"My initial reaction was, 'Wow, that's scary,'" Shep says. 'She's gonna be my responsibility.' But it was also exciting, because I was alone, basically. I had made the decision early on, when I decided to become emotionally involved with the kids, that I didn't want them coming out every summer seeing a different woman in my life—which fit well into my fear of attachment. It became very convenient."

Amber enrolled in school on the Big Island, taking a puddle jumper back to Shep's house on weekends. "I was doing parents' day, going to wrestling matches—she was a wrestler," Shep says. "It felt so good to be part of a unit. And she gave me so much love. As soon as I really started parenting Amber, I realized, 'This is what I want to do. This makes me happy.'" Soon after, Keira moved to Hawaii, too.

There was a learning curve—like the time Amber said, "Can you take me to the drugstore? Please don't come in." "I had no idea what she was talking about," Shep says. "But with Keira, I was ready: 'Oh, you're buying Tampax?'" The facts-of-life talks were pretty much a bust; while he was driving the girls somewhere, he remembers saying, "'One of my duties is to talk to you about safe sex...' And they just sort of laughed at me." When it was time to shop for school supplies, he'd simply tell the girls they could get whatever they could fit in the cart in 20 minutes. "You should have seen them tearing around," he says with a laugh. "The mall became very important, and there were a lot of trips to Taco Bell."

Now Amber, 23, sweet-faced and joyful, lives with the Coopers while attending Arizona State, where she's a senior. "Clearly, you can look at us and know we're not the norm," she says of her exotic family. "Everywhere Shep and I go, especially in L.A., everyone thinks I'm his young, trashy girlfriend and he's an old creep.
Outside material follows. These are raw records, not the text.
/-! State.arr. -/

@[simp] theorem State.arr_setReg (s : State) (a : Nat) (v : W32) (q : Nat) : (s.setReg a v).arr q = s.arr q := rfl
@[simp] theorem State.arr_setField (s : State) (a lo w v : Nat) (q : Nat) : (s.setField a lo w v).arr q = s.arr q := rfl
@[simp] theorem State.arr_setBit (s : State) (a i : Nat) (q : Nat) : (s.setBit a i).arr q = s.arr q := rfl
@[simp] theorem State.arr_clearBit (s : State) (a i : Nat) (q : Nat) : (s.clearBit a i).arr q = s.arr q := rfl
@[simp] theorem State.arr_setPairState (s : State) (p st : Nat) (q : Nat) : (s.setPairState p st).arr q = s.arr q := rfl
@[simp] theorem State.arr_setLastStatus (s : State) (p st : Nat) (q : Nat) : (s.setLastStatus p st).arr q = s.arr q := rfl
@[simp] theorem State.arr_latchHi (s : State) (hi : Nat) (q : Nat) : (s.latchHi hi).arr q = s.arr q := rfl
@[simp] theorem State.arr_setLatch (s : State) (a : Nat) (v : W32) (q : Nat) : (s.setLatch a v).arr q = s.arr q := rfl
@[simp] theorem State.arr_tally (s : State) (a : Nat) (f : Nat → Nat) (q : Nat) : (s.tally a f).arr q = s.arr q := by unfold State.tally; split <;> rfl
@[simp] theorem State.arr_count (s : State) (a n : Nat) (q : Nat) : (s.count a n).arr q = s.arr q := by unfold State.count State.tally; split <;> rfl
@[simp] theorem State.arr_partCount (s : State) (p i : Nat) (q : Nat) : (s.partCount p i).arr q = s.arr q := by unfold State.partCount State.count State.tally; split <;> rfl
@[simp] theorem State.arr_spend (s : State) (p sl pj : Nat) (q : Nat) : (s.spend p sl pj).arr q = s.arr q := by unfold State.spend State.count State.tally; split <;> rfl
@[simp] theorem State.arr_setPart (s : State) (p : Nat) (x : Part) (q : Nat) : (s.setPart p x).arr q = s.arr q := rfl
@[simp] theorem State.arr_setSlice (s : State) (d : Nat) (x : Slice) (q : Nat) : (s.setSlice d x).arr q = s.arr q := rfl
@[simp] theorem State.arr_setMid (s : State) (m : Nat) (x : Mid) (q : Nat) : (s.setMid m x).arr q = s.arr q := rfl
@[simp] theorem State.arr_setCourier (s : State) (c : Nat) (x : Courier) (q : Nat) : (s.setCourier c x).arr q = s.arr q := rfl
@[simp] theorem State.arr_setHalf (s : State) (k : Nat) (x : Half) (q : Nat) : (s.setHalf k x).arr q = s.arr q := rfl
@[simp] theorem State.arr_setPort (s : State) (port : Nat) (x : Port) (q : Nat) : (s.setPort port x).arr q = s.arr q := rfl
@[simp] theorem State.arr_setMailbag (s : State) (port m : Nat) (x : Mailbag) (q : Nat) : (s.setMailbag port m x).arr q = s.arr q := rfl
@[simp] theorem State.arr_modWork (s : State) (id : Nat) (f : Work → Work) (q : Nat) : (s.modWork id f).arr q = s.arr q := rfl
@[simp] theorem State.arr_setKeys (s : State) (p : Nat) (x : PartKeys) (q : Nat) : (s.setKeys p x).arr q = s.arr q := rfl
@[simp] theorem State.arr_setSpdm (s : State) (port : Nat) (x : Spdm) (q : Nat) : (s.setSpdm port x).arr q = s.arr q := rfl
@[simp] theorem State.arr_setSession (s : State) (port sess : Nat) (x : Session) (q : Nat) : (s.setSession port sess x).arr q = s.arr q := rfl
@[simp] theorem State.arr_setPair (s : State) (p : Nat) (x : PairPart) (q : Nat) : (s.setPair p x).arr q = s.arr q := rfl
@[simp] theorem State.arr_setDbg (s : State) (p : Nat) (x : Dbg) (q : Nat) : (s.setDbg p x).arr q = s.arr q := rfl
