-- ==== Sys2Proof/Laws/KeptIssue.lean ====
section
/-! SUPPORT. What the operations of Machine/Issue.lean keep. -/

namespace Sys2Proof.Machine

set_option linter.tactic.unusedName false

theorem State.answer_kept {s0 : State} {s : State} {status : Nat} {data : List Nat} (h : Kept s0 s) : Kept s0 (State.answer s status data) := by
  unfold State.answer
  repeat' first
    | with_reducible assumption
    | fail_if_no_progress with_reducible refine Kept.mk' ?_ rfl rfl rfl rfl rfl

theorem Sem.meet_kept {s0 : State} {m : Sem} {s : State} {c : Ctx} {w : Fields} {u : Upset} (h : Kept s0 s) (_hm : SemKept m) : Kept s0 (Sem.meet m s c w u).1 := by
  unfold Sem.meet
  repeat' first
    | with_reducible assumption
    | with_reducible apply State.groupUpset_kept
    | split

theorem State.issued_kept {s0 : State} {s : State} {ga : Nat} {slot : Nat} {used : Nat} (h : Kept s0 s) : Kept s0 (State.issued s ga slot used) := by
  unfold State.issued
  repeat' first
    | with_reducible assumption
    | (intro t b (ht : Kept s0 t))
    | (extract_lets +onlyGivenNames x; refine (fun (hx : Kept s0 x) => ?_) ?_; (on_goal 2 => unfold x; clear x); (on_goal 1 => clear_value x))
    | (extract_lets +onlyGivenNames x; clear_value x)
    | extract_lets +onlyGivenNames x
    | with_reducible apply State.setArr_kept
    | with_reducible apply State.atBase_kept
    | with_reducible apply State.count_kept

theorem State.occupy_kept {s0 : State} {s : State} {m : Sem} {ga : Nat} {q : Nat} {cs : List Ctx} {w : Fields} (h : Kept s0 s) (_hm : SemKept m) : Kept s0 (State.occupy s m ga q cs w) := by
  unfold State.occupy
  repeat' first
    | with_reducible assumption
    | (extract_lets +onlyGivenNames x; clear_value x)
    | with_reducible apply State.setArr_kept

theorem Sem.perform_kept {s0 : State} {m : Sem} {s : State} {c : Ctx} {w : Fields} {d : Desc} (h : Kept s0 s) (hm : SemKept m) : Kept s0 (Sem.perform m s c w d) := by
  unfold Sem.perform
  repeat' first
    | with_reducible assumption
    | (extract_lets +onlyGivenNames x; clear_value x)
    | extract_lets +onlyGivenNames x
    | with_reducible apply State.setGroup_kept
    | with_reducible refine hm.eff _ _ ?_

theorem State.waitCollective_kept {s0 : State} {s : State} {c : Ctx} (h : Kept s0 s) : Kept s0 (State.waitCollective s c) := by
  unfold State.waitCollective
  repeat' first
    | with_reducible assumption
    | (extract_lets +onlyGivenNames x; clear_value x)
    | with_reducible apply State.setGroup_kept

theorem State.setDbg_kept {s0 : State} {s : State} {p : Nat} {x : Dbg} (h : Kept s0 s) : Kept s0 (State.setDbg s p x) := by
  unfold State.setDbg
  repeat' first
    | with_reducible assumption
    | fail_if_no_progress with_reducible refine Kept.mk' ?_ rfl rfl rfl rfl rfl

theorem State.dbgEvent_kept {s0 : State} {s : State} {p : Nat} {ga : Nat} {slot : Nat} {cause : Nat} {brk : Nat} {pc : W64} (h : Kept s0 s) : Kept s0 (State.dbgEvent s p ga slot cause brk pc) := by
  unfold State.dbgEvent
  repeat' first
    | with_reducible assumption
    | (extract_lets +onlyGivenNames x; clear_value x)
    | extract_lets +onlyGivenNames x
    | with_reducible apply Kept.ite
    | with_reducible apply State.setBit_kept
    | with_reducible apply State.setDbg_kept

theorem State.holdGroup_kept {s0 : State} {s : State} {p : Nat} {ga : Nat} {slot : Nat} (h : Kept s0 s) : Kept s0 (State.holdGroup s p ga slot) := by
  unfold State.holdGroup
  repeat' first
    | with_reducible assumption
    | (extract_lets +onlyGivenNames x; refine (fun (hx : Kept s0 x) => ?_) ?_; (on_goal 2 => unfold x; clear x); (on_goal 1 => clear_value x))
    | (extract_lets +onlyGivenNames x; clear_value x)
    | extract_lets +onlyGivenNames x
    | with_reducible apply Kept.ite
    | with_reducible apply State.setGroup_kept
    | with_reducible apply State.setDbg_kept
    | split

theorem State.haltFor_kept {s0 : State} {s : State} {c : Ctx} {cause : Nat} {brk : Nat} (h : Kept s0 s) : Kept s0 (State.haltFor s c cause brk) := by
  unfold State.haltFor
  repeat' first
    | with_reducible assumption
    | extract_lets +onlyGivenNames x
    | with_reducible apply State.dbgEvent_kept
    | with_reducible apply State.holdGroup_kept

theorem Sem.issueAt_kept {s0 : State} {m : Sem} {s : State} {c : Ctx} {w : Fields} {breaks : Bool} (h : Kept s0 s) (hm : SemKept m) : Kept s0 (Sem.issueAt m s c w breaks) := by
  unfold Sem.issueAt
  repeat' first
    | with_reducible assumption
    | extract_lets +onlyGivenNames x
    | with_reducible apply State.afterIssue_kept
    | with_reducible apply State.issued_kept
    | with_reducible apply State.occupy_kept
    | with_reducible apply Sem.perform_kept
    | with_reducible apply blockFault_kept
    | with_reducible apply State.waitCollective_kept
    | with_reducible apply State.haltFor_kept
    | split

theorem Sem.issueNow_kept {s0 : State} {m : Sem} {g : GRef} {w : Fields} {s : State} (h : Kept s0 s) (hm : SemKept m) : Kept s0 (Sem.issueNow m g w s) := by
  unfold Sem.issueNow
  repeat' first
    | with_reducible assumption
    | with_reducible apply Sem.issueAt_kept
    | split

theorem Sem.issue_kept {s0 : State} {m : Sem} {g : GRef} {w : Fields} {s : State} (h : Kept s0 s) (hm : SemKept m) : Kept s0 (Sem.issue m g w s) := by
  unfold Sem.issue
  repeat' first
    | with_reducible assumption
    | extract_lets +onlyGivenNames x
    | with_reducible apply Kept.ite
    | with_reducible apply Sem.meet_kept
    | with_reducible apply Sem.issueNow_kept
    | split

theorem Sem.regs_kept {op : Nat} {desc : Fields → Option Desc} {f : Ctx → Fields → Group} : SemKept (Sem.regs op desc f) := by
  exact ⟨fun c w h => State.setGroup_kept h⟩

theorem State.reply_kept {s0 : State} {s : State} {p : Nat} {op : Nat} {status : Nat} {data : List Nat} (h : Kept s0 s) : Kept s0 (State.reply s p op status data) := by
  unfold State.reply
  repeat' first
    | with_reducible assumption
    | (extract_lets +onlyGivenNames x; refine (fun (hx : Kept s0 x) => ?_) ?_; (on_goal 2 => unfold x; clear x); (on_goal 1 => clear_value x))
    | (extract_lets +onlyGivenNames x; clear_value x)
    | extract_lets +onlyGivenNames x
    | with_reducible apply Kept.ite
    | with_reducible apply State.setDbg_kept
    | fail_if_no_progress with_reducible refine Kept.mk' ?_ rfl rfl rfl rfl rfl

theorem State.opaqueBytes_kept {s0 : State} {s : State} {n : Nat} (h : Kept s0 s) : Kept s0 (State.opaqueBytes s n).2 := by
  unfold State.opaqueBytes
  repeat' first
    | with_reducible assumption
    | with_reducible apply State.draw_kept

end Sys2Proof.Machine
end

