-- ==== Sys2Proof/Laws/KeptControl.lean ====
section
/-! SUPPORT. What the operations of Machine/Control.lean keep. -/

namespace Sys2Proof.Machine

set_option linter.tactic.unusedName false

theorem State.branch_kept {s0 : State} {s : State} {c : Ctx} {w : Fields} {target : Nat → W64} (h : Kept s0 s) : Kept s0 (State.branch s c w target) := by
  unfold State.branch
  repeat' first
    | with_reducible assumption
    | (extract_lets +onlyGivenNames x; clear_value x)
    | extract_lets +onlyGivenNames x
    | with_reducible apply State.setGroup_kept
    | with_reducible apply State.newId_kept
    | split

theorem brxSem_kept : SemKept (brxSem) := by
  unfold brxSem
  refine ⟨fun {s0 s} c w h => ?_⟩
  dsimp only
  repeat' first
    | with_reducible assumption
    | with_reducible apply State.branch_kept

theorem callSem_kept : SemKept (callSem) := by
  unfold callSem
  refine ⟨fun {s0 s} c w h => ?_⟩
  dsimp only
  repeat' first
    | with_reducible assumption
    | with_reducible apply State.branch_kept

theorem execCall_kept {s0 : State} {g : GRef} {w : Fields} {s : State} (h : Kept s0 s) : KeptX s0 (execCall g w s) := by
  unfold execCall
  repeat' first
    | with_reducible assumption
    | extract_lets +onlyGivenNames x
    | with_reducible apply KeptX.next
    | with_reducible apply Sem.issue_kept
    | with_reducible apply callSem_kept

theorem State.foldPhase_kept {s0 : State} {s : State} {ga : Nat} (h : Kept s0 s) : Kept s0 (State.foldPhase s ga) := by
  unfold State.foldPhase
  repeat' first
    | with_reducible assumption
    | (extract_lets +onlyGivenNames x; clear_value x)
    | extract_lets +onlyGivenNames x
    | with_reducible apply Kept.ite
    | with_reducible apply State.setArr_kept
    | with_reducible apply State.setPart_kept
    | split

theorem leaPcSem_kept : SemKept (leaPcSem) := by
  unfold leaPcSem
  first
    | apply Sem.regs_kept

theorem fpflagsClrSem_kept : SemKept (fpflagsClrSem) := by
  unfold fpflagsClrSem
  first
    | apply Sem.regs_kept

theorem execFpflagsClr_kept {s0 : State} {g : GRef} {w : Fields} {s : State} (h : Kept s0 s) : KeptX s0 (execFpflagsClr g w s) := by
  unfold execFpflagsClr
  repeat' first
    | with_reducible assumption
    | extract_lets +onlyGivenNames x
    | with_reducible apply KeptX.next
    | with_reducible apply Sem.issue_kept
    | with_reducible apply fpflagsClrSem_kept

theorem State.arrive_kept {s0 : State} {s : State} {ga : Nat} {g : Group} {lanes : BitVec 32} {b : Nat} (h : Kept s0 s) : Kept s0 (State.arrive s ga g lanes b) := by
  unfold State.arrive
  repeat' first
    | with_reducible assumption
    | with_reducible apply State.setBlock_kept
    | split

theorem exitSem_kept : SemKept (exitSem) := by
  unfold exitSem
  refine ⟨fun {s0 s} c w h => ?_⟩
  dsimp only
  repeat' first
    | with_reducible assumption
    | with_reducible apply State.setGroup_kept

theorem execExitOp_kept {s0 : State} {g : GRef} {w : Fields} {s : State} (h : Kept s0 s) : KeptX s0 (execExitOp g w s) := by
  unfold execExitOp
  repeat' first
    | with_reducible assumption
    | extract_lets +onlyGivenNames x
    | with_reducible apply KeptX.next
    | with_reducible apply Sem.issue_kept
    | with_reducible apply exitSem_kept

theorem movSrSem_kept : SemKept (movSrSem) := by
  unfold movSrSem
  refine ⟨fun {s0 s} c w h => ?_⟩
  dsimp only
  repeat' first
    | with_reducible assumption
    | with_reducible apply State.setGroup_kept

theorem barArriveSem_kept : SemKept (barArriveSem) := by
  unfold barArriveSem
  refine ⟨fun {s0 s} c w h => ?_⟩
  dsimp only
  repeat' first
    | with_reducible assumption
    | with_reducible apply State.arrive_kept

theorem execBarArrive_kept {s0 : State} {g : GRef} {w : Fields} {s : State} (h : Kept s0 s) : KeptX s0 (execBarArrive g w s) := by
  unfold execBarArrive
  repeat' first
    | with_reducible assumption
    | extract_lets +onlyGivenNames x
    | with_reducible apply KeptX.next
    | with_reducible apply Sem.issue_kept
    | with_reducible apply barArriveSem_kept

theorem trapSem_kept : SemKept (trapSem) := by
  unfold trapSem
  refine ⟨fun {s0 s} c w h => ?_⟩
  dsimp only
  repeat' with_reducible assumption

theorem State.setPhase_kept {s0 : State} {s : State} {ga : Nat} {k : W64} {v : BitVec 16} (h : Kept s0 s) : Kept s0 (State.setPhase s ga k v) := by
  unfold State.setPhase
  repeat' first
    | with_reducible assumption
    | (extract_lets +onlyGivenNames x; refine (fun (hx : Kept s0 x) => ?_) ?_; (on_goal 2 => unfold x; clear x); (on_goal 1 => clear_value x))
    | (extract_lets +onlyGivenNames x; clear_value x)
    | with_reducible apply State.foldPhase_kept
    | with_reducible apply State.setArr_kept
    | with_reducible apply State.setPart_kept
    | split

theorem phaseSem_kept : SemKept (phaseSem) := by
  unfold phaseSem
  refine ⟨fun {s0 s} c w h => ?_⟩
  dsimp only
  repeat' first
    | with_reducible assumption
    | extract_lets +onlyGivenNames x
    | with_reducible apply Kept.ite
    | with_reducible apply State.setPhase_kept

theorem execPhase_kept {s0 : State} {g : GRef} {w : Fields} {s : State} (h : Kept s0 s) : KeptX s0 (execPhase g w s) := by
  unfold execPhase
  repeat' first
    | with_reducible assumption
    | extract_lets +onlyGivenNames x
    | with_reducible apply KeptX.next
    | with_reducible apply Sem.issue_kept
    | with_reducible apply phaseSem_kept

theorem nopSem_kept : SemKept (nopSem) := by
  unfold nopSem
  first
    | apply Sem.regs_kept

theorem yieldSem_kept : SemKept (yieldSem) := by
  unfold yieldSem
  refine ⟨fun {s0 s} c w h => ?_⟩
  dsimp only
  repeat' first
    | with_reducible assumption
    | with_reducible apply State.setGroup_kept

theorem timeReadSem_kept : SemKept (timeReadSem) := by
  unfold timeReadSem
  refine ⟨fun {s0 s} c w h => ?_⟩
  dsimp only
  repeat' first
    | with_reducible assumption
    | with_reducible apply State.setGroup_kept

theorem brkSem_kept : SemKept (brkSem) := by
  unfold brkSem
  refine ⟨fun {s0 s} c w h => ?_⟩
  dsimp only
  repeat' first
    | with_reducible assumption
    | extract_lets +onlyGivenNames x
    | with_reducible apply Kept.ite
    | with_reducible apply State.haltFor_kept

theorem braSem_kept : SemKept (braSem) := by
  unfold braSem
  refine ⟨fun {s0 s} c w h => ?_⟩
  dsimp only
  repeat' first
    | with_reducible assumption
    | with_reducible apply State.branch_kept

theorem barSyncSem_kept : SemKept (barSyncSem) := by
  unfold barSyncSem
  refine ⟨fun {s0 s} c w h => ?_⟩
  dsimp only
  repeat' first
    | with_reducible assumption
    | extract_lets +onlyGivenNames x
    | with_reducible apply State.arrive_kept
    | with_reducible apply State.setGroup_kept

theorem execLeaPc_kept {s0 : State} {g : GRef} {w : Fields} {s : State} (h : Kept s0 s) : KeptX s0 (execLeaPc g w s) := by
  unfold execLeaPc
  repeat' first
    | with_reducible assumption
    | extract_lets +onlyGivenNames x
    | with_reducible apply KeptX.next
    | with_reducible apply Sem.issue_kept
    | with_reducible apply leaPcSem_kept

theorem execBrk_kept {s0 : State} {g : GRef} {w : Fields} {s : State} (h : Kept s0 s) : KeptX s0 (execBrk g w s) := by
  unfold execBrk
  repeat' first
    | with_reducible assumption
    | extract_lets +onlyGivenNames x
    | with_reducible apply KeptX.next
    | with_reducible apply Sem.issue_kept
    | with_reducible apply brkSem_kept

theorem execNop_kept {s0 : State} {g : GRef} {w : Fields} {s : State} (h : Kept s0 s) : KeptX s0 (execNop g w s) := by
  unfold execNop
  repeat' first
    | with_reducible assumption
    | extract_lets +onlyGivenNames x
    | with_reducible apply KeptX.next
    | with_reducible apply Sem.issue_kept
    | with_reducible apply nopSem_kept

theorem execYield_kept {s0 : State} {g : GRef} {w : Fields} {s : State} (h : Kept s0 s) : KeptX s0 (execYield g w s) := by
  unfold execYield
  repeat' first
    | with_reducible assumption
    | extract_lets +onlyGivenNames x
    | with_reducible apply KeptX.next
    | with_reducible apply Sem.issue_kept
    | with_reducible apply yieldSem_kept

theorem execTimeRead_kept {s0 : State} {g : GRef} {w : Fields} {s : State} (h : Kept s0 s) : KeptX s0 (execTimeRead g w s) := by
  unfold execTimeRead
  repeat' first
    | with_reducible assumption
    | extract_lets +onlyGivenNames x
    | with_reducible apply KeptX.next
    | with_reducible apply Sem.issue_kept
    | with_reducible apply timeReadSem_kept

theorem execTrap_kept {s0 : State} {g : GRef} {w : Fields} {s : State} (h : Kept s0 s) : KeptX s0 (execTrap g w s) := by
  unfold execTrap
  repeat' first
    | with_reducible assumption
    | extract_lets +onlyGivenNames x
    | with_reducible apply KeptX.next
    | with_reducible apply Sem.issue_kept
    | with_reducible apply trapSem_kept

theorem execMovSr_kept {s0 : State} {g : GRef} {w : Fields} {s : State} (h : Kept s0 s) : KeptX s0 (execMovSr g w s) := by
  unfold execMovSr
  repeat' first
    | with_reducible assumption
    | extract_lets +onlyGivenNames x
    | with_reducible apply KeptX.next
    | with_reducible apply Sem.issue_kept
    | with_reducible apply movSrSem_kept

theorem execBra_kept {s0 : State} {g : GRef} {w : Fields} {s : State} (h : Kept s0 s) : KeptX s0 (execBra g w s) := by
  unfold execBra
  repeat' first
    | with_reducible assumption
    | extract_lets +onlyGivenNames x
    | with_reducible apply KeptX.next
    | with_reducible apply Sem.issue_kept
    | with_reducible apply braSem_kept

theorem execBrx_kept {s0 : State} {g : GRef} {w : Fields} {s : State} (h : Kept s0 s) : KeptX s0 (execBrx g w s) := by
  unfold execBrx
  repeat' first
    | with_reducible assumption
    | extract_lets +onlyGivenNames x
    | with_reducible apply KeptX.next
    | with_reducible apply Sem.issue_kept
    | with_reducible apply brxSem_kept

theorem execBarSync_kept {s0 : State} {g : GRef} {w : Fields} {s : State} (h : Kept s0 s) : KeptX s0 (execBarSync g w s) := by
  unfold execBarSync
  repeat' first
    | with_reducible assumption
    | extract_lets +onlyGivenNames x
    | with_reducible apply KeptX.next
    | with_reducible apply Sem.issue_kept
    | with_reducible apply barSyncSem_kept

end Sys2Proof.Machine
end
We laugh about it. But I am so grateful and blessed. Every girl dreams about her wedding, and I know the day I get married, Alice and Shep are walking me down the aisle."

In some respects, Shep is still feeling his way as a father figure. Recently, Keira, the one who called him Poppy Shep when she was a baby, who spent the better part of her toddler years in his arms, found herself questioning their closeness. Now 20, attending community college in Hawaii, she even wondered if Shep really loved her.

When he heard this, Shep was shocked. "I called her and said, 'Listen, I understand that I'm a horrible communicator,'" he says. "'I'm just not good at human connection. But my intentions are good.'" They talked through some particulars—"and once I heard what she had to say, I understood it completely. Because I don't express myself, and I'm not physical. But we had this beautiful breakthrough, and now we text each other ten times a day."